How to Plant and Grow Ficus

With all the different sizes and shapes this houseplant comes in, you're sure to find the right look to liven up any room.

A versatile and tough group of plants often grown indoors, ficus comes in many forms, ranging from creeping vines to giant trees. Its glossy leaves grow in a variety of colors and patterns, and even though this cousin of the edible fig is a tropical plant, it survives in various conditions.

The 850 species span a wide range of looks. Leaves grow dark burgundy on the rubber plant, diamond-shape on the weeping fig, small-as-a-pinky-nail on some creeping varieties, and as large as a football on others.

Gardeners in zones 10-11 can grow ficus trees outdoors year-round. Those in cooler zones grow them in containers that can be moved indoors when frost nears or as houseplants. Some varieties can tolerate the chilly temperatures in zones 6-9 with a lot of help.

Ficus sap is toxic to pets.

Ficus Overview

Genus Name Ficus
Common Name Ficus
Plant Type Houseplant, Tree
Light Part Sun, Shade, Sun
Height 1 to 50 feet
Width 1 to 40 feet
Foliage Color Blue/Green, Purple/Burgundy
Special Features Low Maintenance
Zones 10, 11, 6, 7, 8, 9
Propagation Layering, Stem Cuttings
Problem Solvers Drought Tolerant

Where to Plant Ficus

When planting ficus in the landscape, select a location that receives full to partial sun. A sun-dappled yard or one with other trees that shield it from some sunlight is ideal. The soil must be well-draining. Ficus trees won't grow in areas that are wet. Give it plenty of space to grow. Some ficus are wider than they are tall and their root systems may disrupt nearby concrete, plumbing lines, and swimming pools.
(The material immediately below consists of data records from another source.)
/-! ### Ports and the step -/

/-- A step that runs HARD_RESET, with other values at the configuration inputs, and one that does not. -/
theorem witness_ConfigurationChangesOnlyAtHardReset :
    (let s := { offered [.op (.rstPort 1#1)] with ports := ⟨true, true, 0, false⟩ }
     (∃ t, step s = .next t) ∧ (∃ w rest, s.inputs = .op w :: rest ∧ decode w = .ok .hardReset)) ∧
    (∃ t, step (offered [.drain, .op (.rstPort 1#1)] |>.setChan ⟨[7#8], 0⟩) = .next t) ∧
    ¬ (∃ w rest, (offered [.drain, .op (.rstPort 1#1)] |>.setChan ⟨[7#8], 0⟩).inputs = .op w :: rest ∧
      decode w = .ok .hardReset) := by
  refine ⟨⟨⟨_, rfl⟩, _, _, rfl, by decide⟩, ⟨_, rfl⟩, ?_⟩
  rintro ⟨w, rest, h, -⟩
  cases h

def edge (rst ctxReset bitValid outReady : Bool) : Edge := ⟨rst, ctxReset, bitValid, true, outReady, true, true⟩

/-- An edge with everything asked at once, while a step is in progress. -/
theorem witness_HardResetWinsItsEdge :
    let s := { offered [.clock (edge true true true true)] with ports := ⟨false, false, 2, true⟩ }
    s.params.legal = true ∧ s.inputs = .clock (edge true true true true) :: [] ∧
      (edge true true true true).rst = true := by decide

/-- With and without an offered bit, with and without a byte taken. -/
theorem witness_ContextResetGoesBeforeTheBit :
    ∀ v ∈ [true, false], ∀ o ∈ [true, false],
      let e := edge false true v o
      let s := { offered [.clock e] with chan := ⟨[7#8], 0⟩ }
      s.params.legal = true ∧ s.inputs = .clock e :: [] ∧ e.rst = false ∧ s.ports.busy = 0 ∧ e.ctxReset = true ∧
        e.bitValid = v ∧ (e.outReady = o ∧ s.chan.fifo ≠ []) := by decide

/-- Every combination of what a ready core's edge can ask. -/
theorem witness_AcceptedBitStartsABoundedStep :
    ∀ r ∈ [true, false], ∀ v ∈ [true, false], ∀ o ∈ [true, false],
      let e := edge false r v o
      let s := { offered [.clock e] with chan := ⟨[7#8], 0⟩ }
      s.params.legal = true ∧ s.inputs = .clock e :: [] ∧ e.rst = false ∧ s.ports.busy = 0 ∧
        e.ctxReset = r ∧ e.bitValid = v ∧ (e.outReady = o ∧ s.chan.fifo ≠ []) := by decide

/-- The last edge of a step, and an earlier one. -/
theorem witness_BusyCoreHoldsTheContextReset :
    ∀ n ∈ [1, 2],
      let e := edge false true true true
      let s := { offered [.clock e] with ports := ⟨false, false, n, false⟩ }
      s.params.legal = true ∧ s.inputs = .clock e :: [] ∧ e.rst = false ∧ 0 < s.ports.busy ∧
        (1 < s.ports.busy ∨ s.ports.busy = 1) := by decide

theorem witness_StepRunsTheDecodedOperation :
    let w := OpWord.group ⟨0xD318, 0x10A0, 0x1111, 0x2222⟩
    (offered [.op w]).params.legal = true ∧ (offered [.op w]).inputs = .op w :: [] ∧
      decode w = .ok (.group1A head unread) := by decide

theorem witness_IdleCoreHoldsItsState :
    (State.reset.params.legal = true ∧ State.reset.inputs = []) ∧
    (offered [.op (.ctxResetPort 0#1)]).inputs = .op (.ctxResetPort 0#1) :: [] ∧
    (offered [.op (.rstPort 0#1)]).inputs = .op (.rstPort 0#1) :: [] := by decide

/-- Each bound passed by one. -/
theorem witness_IllegalParametersAreRefused :
    (params 7 64 4096).bitctrW < 8 ∧ 64 < (params 65 64 4096).bitctrW ∧ (params 32 1 4096).afListDepth < 2 ∧
      1024 < (params 32 1025 4096).afListDepth ∧ (params 32 64 1023).msgFifoBytes < 1024 ∧
      65536 < (params 32 64 65537).msgFifoBytes := by decide

theorem witness_NoStepIsRefusedOrAborted :
    State.reset.params.legal = true ∧ (State.reset.inputs.head? = some .drain → State.reset.chan.fifo ≠ []) ∧
      (let s := { offered [.drain] with chan := ⟨[7#8], 0⟩ }
       s.params.legal = true ∧ (s.inputs.head? = some .drain → s.chan.fifo ≠ [])) := by decide

/-- The step that completes a group. -/
theorem witness_StepKeepsTheInvariant :
    CoreInv (lastBitOfGroup.setInputs [.op (.bitPort 0#1)]) ∧
      ∃ t, step (lastBitOfGroup.setInputs [.op (.bitPort 0#1)]) = .next t :=
  ⟨⟨lastBitOfGroup_inv.params, lastBitOfGroup_inv.synchronizer, lastBitOfGroup_inv.assembler, lastBitOfGroup_inv.ctx,
    lastBitOfGroup_inv.chan⟩, _, rfl⟩

end Sys2Proof.Tests
end

section
/-! PROOFS. What one operation can do, and the statements of 10_state.md on the configuration inputs (R40) and
the status outputs (R41). -/

namespace Sys2Proof.Machine

/-! ## What an operation can do -/

/-- Any operation but HARD_RESET writes the synchronizer, the assembler, the context and the channel at most, and the
channel only by emitting messages. -/
theorem exec_frame {i : Instr} (hi : i ≠ .hardReset) (s : State) :
    ∃ (y : Synchronizer) (a : Assembler) (c : StationContext) (ms : List Message),
      exec i s =
        .next ((((s.setSynchronizer y).setAssembler a).setCtx c).setChan (emitAll s.params.msgFifoBytes s.chan ms)) := by
  rcases eq_or_ne i .bit0 with rfl | h0
  · obtain ⟨y, a, c, ms, h⟩ := bitStep_frame false s
    exact ⟨y, a, c, ms, congrArg Host.Outcome.next h⟩
  rcases eq_or_ne i .bit1 with rfl | h1
  · obtain ⟨y, a, c, ms, h⟩ := bitStep_frame true s
    exact ⟨y, a, c, ms, congrArg Host.Outcome.next h⟩
  rcases eq_or_ne i .ctxReset with rfl | h2
  · exact ⟨s.synchronizer, s.assembler.clear, freshContext 0x0000#16, [], rfl⟩
  obtain ⟨c, ms, h⟩ := runGroup_spec i s
  exact ⟨s.synchronizer, s.assembler, c, ms, by rw [exec_eq_runGroup i s h0 h1 h2 hi, h]; rfl⟩

/-! ## Configuration inputs (R40) -/

/-- An operation keeps the parameters; HARD_RESET samples the configuration inputs, and every other operation keeps the
configuration. -/
theorem exec_params_conf {i : Instr} {s t : State} (h : exec i s = .next t) :
    t.params = s.params ∧
    (i = .hardReset → t.conf = ⟨s.ports.cfgPtyLocale, s.ports.cfgEmitRawGroup⟩) ∧
    (i ≠ .hardReset → t.conf = s.conf) := by
  rcases eq_or_ne i .hardReset with rfl | hi
  · obtain rfl : hardResetStep s = t := Host.Outcome.next.inj h
    simp [hardResetStep]
  · obtain ⟨y, a, c, ms, hx⟩ := exec_frame hi s
    obtain rfl := Host.Outcome.next.inj (hx.symm.trans h)
    simp [hi]

/-- Settles O49: of the ways a step can go, only the operation HARD_RESET writes the configuration. -/
theorem configurationChangesOnlyAtHardReset : Obligations.ConfigurationChangesOnlyAtHardReset := by
  intro s t h
  obtain ⟨-, ⟨hin, rfl⟩ | ⟨e, rest, hin, he⟩⟩ := step_cases h
  · simp [hin]
  rcases he with ⟨w, i, rfl, hd, hx⟩ | ⟨w, err, rfl, hd, rfl⟩ | ⟨rfl, -, rfl⟩ | ⟨l, r, rfl, rfl⟩ | ⟨k, rfl, rfl⟩
  · simpa [hin, hd] using exec_params_conf hx
  · simp [hin, hd]
  · simp [hin]
  · simp [hin]
  · simp [hin, clockEdge]

/-! ## Status outputs (R41) -/

/-- Settles O50: by the four values of `sync_state`; the other outputs are their fields by definition. -/
theorem statusOutputsCopyTheirFields : Obligations.StatusOutputsCopyTheirFields := by
  intro s
  refine ⟨?_, rfl, rfl, rfl, rfl⟩
  unfold stSyncState
  cases s.synchronizer.syncState <;> rfl

end Sys2Proof.Machine
end

section
/-! PROOFS. The BIT operation: what one bit does in each state of the synchronizer, and statements of
41_synchronizer.md (R120 to R135). -/

namespace Sys2Proof.Machine

/-! ## Search (R122 to R126) -/

theorem shiftWindow_eq (b : Bool) (s : State) :
    shiftWindow b s.synchronizer = { s.synchronizer with window := windowAfter b s } := by
  rw [← shiftWindow_window]; rfl

theorem search_of_no_match {s : State} (h : findOffset s.synchronizer.window = none) : search s = s := by
  simp [search, h]

theorem search_of_first_match {s : State} {j : Offset} (h : findOffset s.synchronizer.window = some j)
    (hs : s.synchronizer.syncState ≠ .preSync) : search s = s.setSynchronizer (firstMatch j s.synchronizer) := by
  simp [search, h, hs]

theorem search_of_second_match {s : State} {j : Offset} (h : findOffset s.synchronizer.window = some j)
    (hs : s.synchronizer.syncState = .preSync) :
    search s = if pairs s.params.bitctrW j s.synchronizer then enterSync j s
      else s.setSynchronizer (dropPairing s.synchronizer) := by
  simp [search, h, hs]

theorem findOffset_shifted {b : Bool} {s : State} {j : Offset} (h : syndrome (windowAfter b s) = j.syndromeOf) :
    findOffset (shifted b s).synchronizer.window = some j := by
  rw [shifted_eq]; exact findOffset_eq_some h

/-- What SEARCH can do to the synchronizer. -/
theorem search_synchronizer_cases (s : State) :
    (search s).synchronizer = s.synchronizer ∨
    (s.synchronizer.syncState ≠ .preSync ∧ ∃ j, (search s).synchronizer = firstMatch j s.synchronizer) ∨
    (s.synchronizer.syncState = .preSync ∧
      ((∃ j, (search s).synchronizer = lock j s.synchronizer) ∨
       (search s).synchronizer = dropPairing s.synchronizer)) := by
  cases h : findOffset s.synchronizer.window with
  | none => exact .inl (by rw [search_of_no_match h])
  | some j =>
    by_cases hs : s.synchronizer.syncState = .preSync
    · refine .inr (.inr ⟨hs, ?_⟩)
      rw [search_of_second_match h hs]
      split
      · exact .inl ⟨j, rfl⟩
      · exact .inr rfl
    · exact .inr (.inl ⟨hs, j, by rw [search_of_first_match h hs]; rfl⟩)

/-! ## The distance test (R124) -/

theorem Offset.pos_le (j : Offset) : j.pos ≤ 3 := by cases j <;> decide

/-- The block distance is the one number of blocks from 1 to 4 that leads from the first position to the second. -/
theorem eq_blockDistance_iff {pl pj : Nat} (hl : pl ≤ 3) (hj : pj ≤ 3) (bd : Nat) :
    bd = blockDistance pl pj ↔ 1 ≤ bd ∧ bd ≤ 4 ∧ (pl + bd) % 4 = pj % 4 := by
  unfold blockDistance
  split <;> omega

/-- The bit distance is the difference of the counts modulo 2^W, whatever the two counts are. -/
theorem bitDistance_eq_emod (w : Nat) (y : Synchronizer) :
    (bitDistance w y : Int) = ((y.bitCounter : Int) - y.lastCounter) % (2 ^ w : Nat) := by
  have hle : y.lastCounter % 2 ^ w ≤ 2 ^ w := (Nat.mod_lt _ (by positivity)).le
  unfold bitDistance
  rw [Int.natCast_mod, Int.natCast_add, Int.natCast_sub hle, Int.natCast_mod, add_sub_left_comm, Int.add_emod_left,
    Int.sub_emod_emod]

/-- The model's distance test is the one of the claims. -/
theorem pairs_iff_distanceFits (j : Offset) (s : State) :
    pairs s.params.bitctrW j s.synchronizer = true ↔ DistanceFits j s := by
  have hbd := eq_blockDistance_iff s.synchronizer.lastOffset.pos_le j.pos_le
  unfold pairs DistanceFits
  rw [beq_iff_eq, ← bitDistance_eq_emod]
  constructor
  · intro h
    obtain ⟨h1, h4, hpos⟩ := (hbd _).mp rfl
    exact ⟨_, h1, h4, hpos, by omega⟩
  · rintro ⟨bd, h1, h4, hpos, hd⟩
    rw [← (hbd bd).mpr ⟨h1, h4, hpos⟩]
    omega

/-! ## Track (R127 to R130) -/

/-- R128's count of bad blocks as one write. -/
theorem countBad_eq (good : Bool) (y : Synchronizer) :
    countBad good y = { y with wrongBlocksCounter := y.wrongBlocksCounter + if good then 0 else 1 } := by
  cases good <;> simp [countBad]

/-- R130's quality check as one write. -/
theorem qualityCheck_eq (y : Synchronizer) :
    qualityCheck y = { y with
      syncState := if y.blocksCounter.toNat = 50 ∧ 35 < y.wrongBlocksCounter.toNat then .noSync else y.syncState
      blocksCounter := if y.blocksCounter.toNat = 50 then 0 else y.blocksCounter
      wrongBlocksCounter := if y.blocksCounter.toNat = 50 then 0 else y.wrongBlocksCounter } := by
  unfold qualityCheck
  split <;> simp [*]

/-! ## The whole bit -/

/-- A bit in a state that searches: the shift, SEARCH, and the count (R120). -/
theorem bitStep_of_search {s : State} (hs : s.synchronizer.syncState ≠ .sync) (b : Bool) :
    bitStep b s =
      (search (shifted b s)).setSynchronizer (tick s.params.bitctrW (search (shifted b s)).synchronizer) := by
  have hsearch : syncStep (shifted b s) = search (shifted b s) := by
    unfold syncStep
    split
    next h => exact absurd h hs
    all_goals rfl
  obtain ⟨y, a, hf, -⟩ := search_frame (shifted b s)
  unfold bitStep
  rw [hsearch, hf]; rfl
Growing ficus in a container that can be moved indoors in cold weather is another option for gardeners in zones 6-11.

Many gardeners are familiar with ficus only as a charming houseplant. When growing ficus as a houseplant, position it near a window that offers bright light and move it to different locations as seldom as possible. Ficus plants don't like change.
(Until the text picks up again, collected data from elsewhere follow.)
-- ==== Sys2Proof/Laws/Checksum.lean ====
section
/-! SUPPORT. The checksum engine: lengths, the recurrence over an append, its linearity, and the tail law (40_checksum.md
R70 law 1). -/

namespace Sys2Proof.Machine

/-! ### Sequences -/

@[simp] theorem expand_length (p : List Byte) : (expand p).length = p.length := by simp [expand]

@[simp] theorem explode_length (v : Acc) : (explode v).length = 8 := by simp [explode]

theorem polymod_append (G : Generators) (x y : List Group) :
    polymod G (x ++ y) = y.foldl (polymodStep G) (polymod G x) := by simp [polymod]

theorem ckInput_append (p : List Byte) (g e : List Group) : ckInput p (g ++ e) = ckInput p g ++ e := by
  simp [ckInput]

/-! ### The exclusive-ors of one step -/

/-- The constants a step adds do not depend on what they are added to. -/
theorem applyGenerators_eq_xor (G : Generators) (c0 : BitVec 5) (c : Acc) :
    applyGenerators G c0 c = c ^^^ applyGenerators G c0 0 := by
  have key : ∀ (l : List (Fin 5)) (a b : Acc),
      l.foldl (fun a i => if c0.getLsbD i.val then a ^^^ G i else a) (a ^^^ b) =
        a ^^^ l.foldl (fun a i => if c0.getLsbD i.val then a ^^^ G i else a) b := by
    intro l
    induction l with
    | nil => intro a b; rfl
    | cons i l ih =>
      intro a b
      simp only [List.foldl_cons]
      split
      · rw [BitVec.xor_assoc, ih]
      · exact ih a b
  have := key [0, 1, 2, 3, 4] c 0
  rwa [BitVec.ofNat_eq_ofNat, BitVec.xor_zero] at this

/-- The constants selected by two words together are those selected by each. -/
theorem applyGenerators_xor (G : Generators) (a b : BitVec 5) :
    applyGenerators G (a ^^^ b) 0 = applyGenerators G a 0 ^^^ applyGenerators G b 0 := by
  have key : ∀ (l : List (Fin 5)) (u v : Acc),
      l.foldl (fun w i => if (a ^^^ b).getLsbD i.val then w ^^^ G i else w) (u ^^^ v) =
        l.foldl (fun w i => if a.getLsbD i.val then w ^^^ G i else w) u ^^^
          l.foldl (fun w i => if b.getLsbD i.val then w ^^^ G i else w) v := by
    intro l
    induction l with
    | nil => intro u v; rfl
    | cons i l ih =>
      intro u v
      simp only [List.foldl_cons, BitVec.getLsbD_xor, ← ih]
      congr 1
      cases a.getLsbD i.val <;> cases b.getLsbD i.val <;> simp only [Bool.xor_false, Bool.xor_true, Bool.not_true,
        Bool.not_false, if_true, if_false, Bool.false_eq_true]
      · rw [BitVec.xor_assoc]
      · rw [BitVec.xor_assoc, BitVec.xor_comm v, BitVec.xor_assoc]
      · rw [BitVec.xor_assoc u (G i), ← BitVec.xor_assoc (G i) v, BitVec.xor_comm (G i) v, BitVec.xor_assoc v,
          BitVec.xor_self, BitVec.xor_zero]
  have := key [0, 1, 2, 3, 4] 0 0
  rwa [BitVec.ofNat_eq_ofNat, BitVec.xor_self] at this

/-- The element of a step enters only the low five bits, which the shift has cleared. -/
theorem polymodStep_eq_xor (G : Generators) (c : Acc) (d : Group) :
    polymodStep G c d = polymodStep G c 0 ^^^ d.setWidth 40 := by
  have hor : (((c &&& 0x07FFFFFFFF#40) <<< 5) ||| d.setWidth 40) =
      ((c &&& 0x07FFFFFFFF#40) <<< 5) ^^^ d.setWidth 40 := by
    apply BitVec.eq_of_getLsbD_eq
    intro i hi
    simp only [BitVec.getLsbD_or, BitVec.getLsbD_xor, BitVec.getLsbD_shiftLeft, BitVec.getLsbD_setWidth]
    by_cases h : i < 5
    · simp [h]
    · simp [h, BitVec.getLsbD_of_ge d i (by omega)]
  unfold polymodStep
  rw [applyGenerators_eq_xor, hor, applyGenerators_eq_xor G _ (_ ||| BitVec.setWidth 40 0)]
  simp only [BitVec.ofNat_eq_ofNat, BitVec.setWidth_zero, BitVec.or_zero, BitVec.xor_assoc]
  congr 1
  exact BitVec.xor_comm _ _

/-- A step without its element is linear in the accumulator. -/
theorem polymodStep_zero_xor (G : Generators) (a b : Acc) :
    polymodStep G (a ^^^ b) 0 = polymodStep G a 0 ^^^ polymodStep G b 0 := by
  have hc0 : ((a ^^^ b) >>> 35).setWidth 5 = (a >>> 35).setWidth 5 ^^^ (b >>> 35).setWidth 5 := by
    simp [BitVec.ushiftRight_xor_distrib, BitVec.setWidth_xor]
  have hsh : (((a ^^^ b) &&& 0x07FFFFFFFF#40) <<< 5) =
      ((a &&& 0x07FFFFFFFF#40) <<< 5) ^^^ ((b &&& 0x07FFFFFFFF#40) <<< 5) := by
    rw [← BitVec.shiftLeft_xor_distrib]
    congr 1
    apply BitVec.eq_of_getLsbD_eq
    intro i hi
    simp only [BitVec.getLsbD_and, BitVec.getLsbD_xor, Bool.and_xor_distrib_right]
  unfold polymodStep
  rw [applyGenerators_eq_xor, applyGenerators_eq_xor G ((a >>> 35).setWidth 5), applyGenerators_eq_xor G ((b >>> 35).setWidth 5),
    hc0, hsh, applyGenerators_xor]
  simp only [BitVec.ofNat_eq_ofNat, BitVec.setWidth_zero, BitVec.or_zero]
  ac_rfl

/-- The recurrence from a sum of two accumulators: one of them carries the elements, the other runs over zeros. -/
theorem foldl_polymodStep_xor (G : Generators) (e : List Group) (a b : Acc) :
    e.foldl (polymodStep G) (a ^^^ b) =
      (List.replicate e.length 0).foldl (polymodStep G) a ^^^ e.foldl (polymodStep G) b := by
  induction e generalizing a b with
  | nil => rfl
  | cons d e ih =>
    simp only [List.length_cons, List.replicate_succ, List.foldl_cons]
    rw [polymodStep_eq_xor, polymodStep_zero_xor, BitVec.xor_assoc, ← polymodStep_eq_xor, ih]

/-! ### No step loses a difference (R66) -/

/-- Under `LowFiveIndependent` only the accumulator 0 is taken to 0. -/
theorem polymodStep_eq_zero (G : Generators) (hG : LowFiveIndependent G) (c : Acc)
    (hc : polymodStep G c 0 = 0) : c = 0 := by
  have hlow : (polymodStep G c 0).setWidth 5 = (applyGenerators G ((c >>> 35).setWidth 5) 0).setWidth 5 := by
    unfold polymodStep
    rw [applyGenerators_eq_xor]
    apply BitVec.eq_of_getLsbD_eq
    intro i hi
    simp [hi]
  have h0 : (c >>> 35).setWidth 5 = (0 : BitVec 5) := by
    refine Decidable.byContradiction fun h0 => hG _ h0 ?_
    rw [← hlow, hc]
    rfl
  have hz : applyGenerators G 0 0 = 0 := by simp [applyGenerators]
  unfold polymodStep at hc
  rw [h0, applyGenerators_eq_xor, hz] at hc
  simp only [BitVec.ofNat_eq_ofNat, BitVec.xor_zero, BitVec.setWidth_zero, BitVec.or_zero] at hc
  apply BitVec.eq_of_getLsbD_eq
  intro i hi
  by_cases hi' : i < 35
  · have hm : (0x07FFFFFFFF#40).getLsbD i = true := by revert i; decide
    have := congrArg (fun v : Acc => v.getLsbD (i + 5)) hc
    simp only [BitVec.getLsbD_shiftLeft, BitVec.getLsbD_and, BitVec.getLsbD_zero, Nat.add_sub_cancel, hm,
      Bool.and_true] at this
    simpa [show i + 5 < 40 by omega] using this
  · have := congrArg (fun v : BitVec 5 => v.getLsbD (i - 35)) h0
    simpa [show i - 35 < 5 by omega, show 35 + (i - 35) = i by omega] using this

/-- Under `LowFiveIndependent` a step keeps different accumulators different. -/
theorem polymodStep_acc_injective (G : Generators) (hG : LowFiveIndependent G) (a b : Acc) (d : Group)
    (h : polymodStep G a d = polymodStep G b d) : a = b := by
  have : polymodStep G (a ^^^ b) 0 = 0 := by
    rw [polymodStep_zero_xor]
    rw [polymodStep_eq_xor, polymodStep_eq_xor G b] at h
    have := congrArg (fun v => v ^^^ d.setWidth 40) h
    simp only [BitVec.xor_assoc, BitVec.xor_self, BitVec.xor_zero] at this
    rw [this, BitVec.xor_self]
    rfl
  exact BitVec.xor_eq_zero_iff.mp (polymodStep_eq_zero G hG _ this)

/-- A step keeps different elements different, whatever the constants. -/
theorem polymodStep_group_injective (G : Generators) (c : Acc) (d d' : Group)
    (h : polymodStep G c d = polymodStep G c d') : d = d' := by
  rw [polymodStep_eq_xor, polymodStep_eq_xor G c d'] at h
  have := congrArg (fun v => (polymodStep G c 0 ^^^ v).setWidth 5) h
  simpa [← BitVec.xor_assoc] using this

/-! ### The tail law -/

theorem implode_append (e : List Group) (d : Group) : implode (e ++ [d]) = (implode e <<< 5) ||| d.setWidth 40 := by
  simp [implode]

/-- At most seven elements leave the top five bits clear. -/
theorem implode_ushiftRight (e : List Group) (h : e.length ≤ 7) : (implode e) >>> (5 * e.length) = 0 := by
  induction e using List.reverseRecOn with
  | nil => simp [implode]
  | append_singleton e d ih =>
    rw [List.length_append] at h ⊢
    have ih := ih (by simp at h; omega)
    rw [implode_append]
    apply BitVec.eq_of_getLsbD_eq
    intro i hi
    have := congrArg (fun v : Acc => v.getLsbD i) ih
    simp only [BitVec.ofNat_eq_ofNat, BitVec.getLsbD_ushiftRight, BitVec.getLsbD_zero] at this
    simp only [BitVec.ofNat_eq_ofNat, BitVec.getLsbD_ushiftRight, BitVec.getLsbD_or, BitVec.getLsbD_shiftLeft,
      BitVec.getLsbD_setWidth, List.length_singleton, BitVec.getLsbD_zero]
    rw [show 5 * (e.length + 1) + i - 5 = 5 * e.length + i by omega, this,
      BitVec.getLsbD_of_ge d _ (by omega)]
    simp

/-- From an empty accumulator, up to eight elements are laid side by side: none reaches the constants. -/
theorem foldl_polymodStep_zero (G : Generators) (e : List Group) (h : e.length ≤ 8) :
    e.foldl (polymodStep G) 0 = implode e := by
  induction e using List.reverseRecOn with
  | nil => rfl
  | append_singleton e d ih =>
    simp only [List.length_append, List.length_singleton] at h
    rw [List.foldl_append, ih (by omega), implode_append]
    have htop : (implode e) >>> 35 = 0 := by
      have h5 := implode_ushiftRight e (by omega)
      apply BitVec.eq_of_getLsbD_eq
      intro i hi
      have := congrArg (fun v : Acc => v.getLsbD (35 - 5 * e.length + i)) h5
      simp only [BitVec.ofNat_eq_ofNat, BitVec.getLsbD_ushiftRight, BitVec.getLsbD_zero] at this ⊢
      rwa [show 5 * e.length + (35 - 5 * e.length + i) = 35 + i by omega] at this
    have hmask : implode e &&& 0x07FFFFFFFF#40 = implode e := by
      apply BitVec.eq_of_getLsbD_eq
      intro i hi
      rw [BitVec.getLsbD_and]
      by_cases hi' : i < 35
      · have : (0x07FFFFFFFF#40).getLsbD i = true := by revert i; decide
        simp [this]
      · have := congrArg (fun v : Acc => v.getLsbD (i - 35)) htop
        simp only [BitVec.ofNat_eq_ofNat, BitVec.getLsbD_ushiftRight, BitVec.getLsbD_zero] at this
        rw [show 35 + (i - 35) = i by omega] at this
        simp [this]
    simp only [List.foldl_cons, List.foldl_nil, polymodStep, htop, hmask]
    simp [applyGenerators]

/-- R70 law 1: a tail of eight elements adds exactly itself to the accumulator over eight zeros. -/
theorem polymod_append_eight (G : Generators) (x e : List Group) (h : e.length = 8) :
    polymod G (x ++ e) = polymod G (x ++ List.replicate 8 0) ^^^ implode e := by
  have := foldl_polymodStep_xor G e (polymod G x) 0
  rw [BitVec.ofNat_eq_ofNat, BitVec.xor_zero, ← BitVec.ofNat_eq_ofNat, h, foldl_polymodStep_zero G e (by omega)] at this
  rw [polymod_append, polymod_append, this]

/-- R70 law 1, under the name the tables of claims give it. -/
theorem tail_is_linear (G : Generators) : TailIsLinear G := polymod_append_eight G

/-- The eight groups of a word make the word again. -/
theorem implode_explode (v : Acc) : implode (explode v) = v := by
  apply BitVec.eq_of_getLsbD_eq
  intro i hi
  have h8 : List.range 8 = [0, 1, 2, 3, 4, 5, 6, 7] := by decide
  simp only [explode, implode, h8, List.map_cons, List.map_nil, List.foldl_cons, List.foldl_nil,
    BitVec.getLsbD_or, BitVec.getLsbD_shiftLeft, BitVec.getLsbD_setWidth, BitVec.getLsbD_ushiftRight]
  have : i = 0 ∨ i = 1 ∨ i = 2 ∨ i = 3 ∨ i = 4 ∨ i = 5 ∨ i = 6 ∨ i = 7 ∨ i = 8 ∨ i = 9 ∨ i = 10 ∨ i = 11 ∨ i = 12 ∨
    i = 13 ∨ i = 14 ∨ i = 15 ∨ i = 16 ∨ i = 17 ∨ i = 18 ∨ i = 19 ∨ i = 20 ∨ i = 21 ∨ i = 22 ∨ i = 23 ∨ i = 24 ∨ i = 25 ∨
    i = 26 ∨ i = 27 ∨ i = 28 ∨ i = 29 ∨ i = 30 ∨ i = 31 ∨ i = 32 ∨ i = 33 ∨ i = 34 ∨ i = 35 ∨ i = 36 ∨ i = 37 ∨ i = 38 ∨
    i = 39 := by omega
  rcases this with rfl | rfl | rfl | rfl | rfl | rfl | rfl | rfl | rfl | rfl | rfl | rfl | rfl | rfl | rfl | rfl | rfl |
    rfl | rfl | rfl | rfl | rfl | rfl | rfl | rfl | rfl | rfl | rfl | rfl | rfl | rfl | rfl | rfl | rfl | rfl | rfl |
    rfl | rfl | rfl | rfl <;> simp

end Sys2Proof.Machine
end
How and When to Plant Ficus

Nursery-grown ficus trees are best planted outdoors in spring. Ficus trees grow quickly, so expect new growth in a couple of weeks. Dig a hole the same depth as the rootball or container and twice as wide in well-draining soil. Add compost or other organic material to the soil to improve drainage. Set the rootball in the hole no lower than it was in the container. Backfill with the amended soil, pressing down to firm the soil around the roots and prevent air bubbles. Water the tree deeply. Add 2-4 inches of mulch around the base of the tree.

When planting ficus in a container, use a lightweight potting mixture with vermiculite or perlite. Select a container with drain holes. It must offer excellent drainage.

Ficus Care Tips

This tropical plant needs just the right environment to grow and stay healthy.


When it comes to light, ficus plants can be somewhat finicky. Ficus requires high light levels, especially for the best coloring of its leaves. However, some types of ficus tolerate medium to low-light conditions.

In low-light conditions, ficus tends to be sparser and can have poorer branching habits. They also grow slowly in less light. If abruptly moved to a new spot with different light levels than it's used to, ficus may drop its leaves. Though alarming, the plant recovers once it adapts to new conditions.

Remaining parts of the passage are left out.